At that time, I had been working on the Kingsoft Cloud Check project for four years, from a fresh graduate to a development manager, and had been working in the anti-Trojan field, witnessing the building of the first cloud security system in China, which is still running now.
By chance, I took over the anti-phishing project, which had only one product manager, one operation, half a client-side developer and half a server-side developer, plus me, a total of four people. I later learned that Friends invested dozens of times more manpower in anti-phishing than we did.
The only difference is that I report directly to VP and can direct product, operations, client and server-side development with zero communication costs. An anti-phishing solution that I came up with in the morning was able to go online on the extranet by noon and see the data in the afternoon. This is a huge advantage that I didn't realize until much later: the Quick decisions。
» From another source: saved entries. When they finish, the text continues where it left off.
/-- Settles O28: each refusal is a branch of `locateTrain` that changes nothing; the accepted branch leaves the train `locatedIn` the named
blocks, and in HOLD the service that the release makes due grants nothing. -/
theorem locatePlacesALostTrain : Obligations.LocatePlacesALostTrain := by
  refine ⟨fun tag t bs s ready safe => ⟨?wrongMode, ?badValue, ?notAvailable, ?placed⟩, ?badIndex⟩
  case wrongMode =>
    intro mode
    exact exec_locate ready tag (locateTrain_of_not_hold mode) ready.received_settled
  case badValue =>
    intro mode names
    exact exec_locate ready tag (locateTrain_of_misnamed mode names) ready.received_settled
  case notAvailable =>
    intro mode anyNamed few distinct cannot
    exact exec_locate ready tag (locateTrain_of_cannotLocate mode (not_misnamed anyNamed few distinct) cannot)
      ready.received_settled
  case placed =>
    intro mode anyNamed few distinct lost free
    have hold : (locatedIn t bs s.received).mode = .hold :=
      (State.mode_eq_of_get (locatedIn_get (s := s.received) (by simp))).trans mode
    have accepted : locateTrain t bs s.received = (.ok, (locatedIn t bs s.received).withoutService) := by
      rw [locateTrain_of_accepted (s := s.received) mode (not_misnamed anyNamed few distinct) (not_cannotLocate lost free),
        settle_of_hold hold]
    obtain ⟨stopped, step, target, guided, accumulator, ramp, carry, unseen, disarmed⟩ :=
      locatedIn_stands (s := s.received) (t := t) (bs := bs)
    exact ⟨_, exec_locate ready tag accepted (State.withoutService_settled hold), locatedIn_path,
      fun b => locatedIn_block_of_named, fun b => locatedIn_holding_of_not_named (safe.reserved_of_lost lost),
      fun x => locatedIn_train_of_ne, stopped, step, target, guided, accumulator, ramp, carry, unseen, disarmed,
      fun b => locatedIn_position, locatedIn_onlyChanges ready.notDue⟩
  case badIndex =>
    intro tag train blocks s ready out
    rw [exec_locate_of_ready ready, runLocate_of_index_out_of_range _ out, answer_of_settled _ _ ready.received_settled]

end Sys2Proof.Machine
end

section
/-!
PROOFS. The permitted step (R72): the braking distance and its ramp (R71), the largest step of each term, and P as the greatest safe step.
-/

namespace Sys2Proof.Machine

/-! ## The braking distance (R71) -/

theorem brakingDistance_zero (k d : Nat) : brakingDistance k d 0 = 0 := by simp [brakingDistance]

theorem brakingDistance_monotone (k d : Nat) : Monotone (brakingDistance k d) := by
  intro n m rises
  unfold brakingDistance
  gcongr

theorem trainBraking_monotone (s : State) (t : TrainId) : Monotone (trainBraking s t) :=
  brakingDistance_monotone _ _

/-- Twice the quarter-micrometres of a ramp from step `n` to 0 that stays `r` updates at each step: Gauss's sum. -/
theorem two_mul_rampSum (k r n : Nat) :
    2 * ((List.range (n + 1)).map fun j => r * (j * k * 5)).sum = r * k * 5 * (n * (n + 1)) := by
  induction n with
  | zero => simp
  | succ n ih =>
    rw [List.range_succ, List.map_append, List.sum_append, Nat.mul_add, ih]
    simp only [List.map_cons, List.map_nil, List.sum_cons, List.sum_nil]
    ring

/-- R71: where D divides 50, the division by D is the number of updates at each step, and only the quarters are rounded down. -/
theorem brakingDistance_eq_rampSum (k n : Nat) {d : Nat} (positive : 0 < d) (divides : d ∣ 50) :
    brakingDistance k d n = ((List.range (n + 1)).map fun j => 50 / d * (j * k * 5)).sum / 4 := by
  obtain ⟨r, updates⟩ := divides
  have perStep : 50 / d = r := Nat.div_eq_of_eq_mul_right positive updates
  rw [perStep, brakingDistance, Nat.mul_comm 4 d, ← Nat.div_div_eq_div_mul]
  congr 1
  refine Nat.div_eq_of_eq_mul_right positive (Nat.eq_of_mul_eq_mul_left (by decide : 0 < 2) ?_)
  calc 2 * (k * 125 * n * (n + 1))
    _ = 50 * (k * 5 * (n * (n + 1))) := by ring
    _ = d * (r * k * 5 * (n * (n + 1))) := by rw [updates]; ring
    _ = 2 * (d * _) := by rw [← two_mul_rampSum]; ring

/-! ## The least of several terms, each the largest step that passes its test -/

theorem le_foldl_min_iff (v a : Nat) (terms : List Nat) :
    v ≤ terms.foldl min a ↔ v ≤ a ∧ ∀ x ∈ terms, v ≤ x := by
  induction terms generalizing a with
  | nil => simp
  | cons x terms ih => simp [ih, and_assoc]

/-- A test that a step passes with every higher step that passes it. -/
def Falling (test : Nat → Bool) : Prop := ∀ m n, m ≤ n → test n = true → test m = true

theorem le_largestStep_iff {test : Nat → Bool} (falling : Falling test) {v : Nat} (positive : 0 < v) (n : Nat) :
    v ≤ largestStep test n ↔ v ≤ n ∧ test v = true := by
  induction n with
  | zero => simp [largestStep, positive.ne']
  | succ n ih =>
    unfold largestStep
    split
    · next passes => exact ⟨fun below => ⟨below, falling v _ below passes⟩, And.left⟩
    · next fails =>
      have notTop (passes : test v = true) : v ≠ n + 1 := fun top => fails (top ▸ passes)
      rw [ih]
      exact ⟨fun ⟨below, passes⟩ => ⟨by omega, passes⟩, fun ⟨below, passes⟩ => ⟨by have := notTop passes; omega, passes⟩⟩

/-! ## The terms of R72 -/

section Terms

variable {s : State} {t : TrainId} {v : Nat}

theorem motionPermitted_iff :
    motionPermitted s = true ↔ (s.mode = .run ∨ s.mode = .holding) ∧ s.loop.state = .qualified := by
  simp [motionPermitted, State.qualified]

theorem distanceToHeadEnd_eq (s : State) (t : TrainId) :
    distanceToHeadEnd s t =
      ((s.path t).occupied.head?.elim 0 fun b => (s.blockEntry b).length * 1000) - (s.train t).position := by
  unfold distanceToHeadEnd headLength
  cases (s.path t).occupied <;> rfl

theorem totalLength_cons (s : State) (b : BlockId) (bs : List BlockId) :
    totalLength s (b :: bs) = blockLength s b + totalLength s bs := rfl

theorem brakesWithin_falling (s : State) (t : TrainId) (margin distance : Nat) :
    Falling fun v => trainBraking s t v + margin ≤ distance := by
  intro m n lower stops
  simp only [decide_eq_true_eq] at stops ⊢
  have := trainBraking_monotone s t lower
  omega

/-- Term 4. -/
theorem le_endTerm_iff (positive : 0 < v) :
    v ≤ endTerm s t ↔ v ≤ 126 ∧ trainBraking s t v + (s.trainEntry t).stopMargin * 1000 ≤ remainingAuthority s t := by
  simpa [endTerm, Config.maxStep] using le_largestStep_iff (brakesWithin_falling s t _ _) positive 126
At the time, the project was criticized for its slow response time, with the back-end system taking an average of five minutes to go through the complete analysis and release process. Of course, the amount of analysis that goes on every day is enormous.
So, the first thing I did when I took over the project was to spend a week rewriting the analytics code for the anti-phishing system that However, the new code did not go live. I didn't bother writing code for the next year , because, in the process, I realized that the code, while problematic, was not the bottleneck and that I had more important things to do.
there are trade-offs and gains
Several things were done in the first month.
Improved response time, from five minutes to one minute. This doesn't require any code changes, just smoothing out the process and having give and take.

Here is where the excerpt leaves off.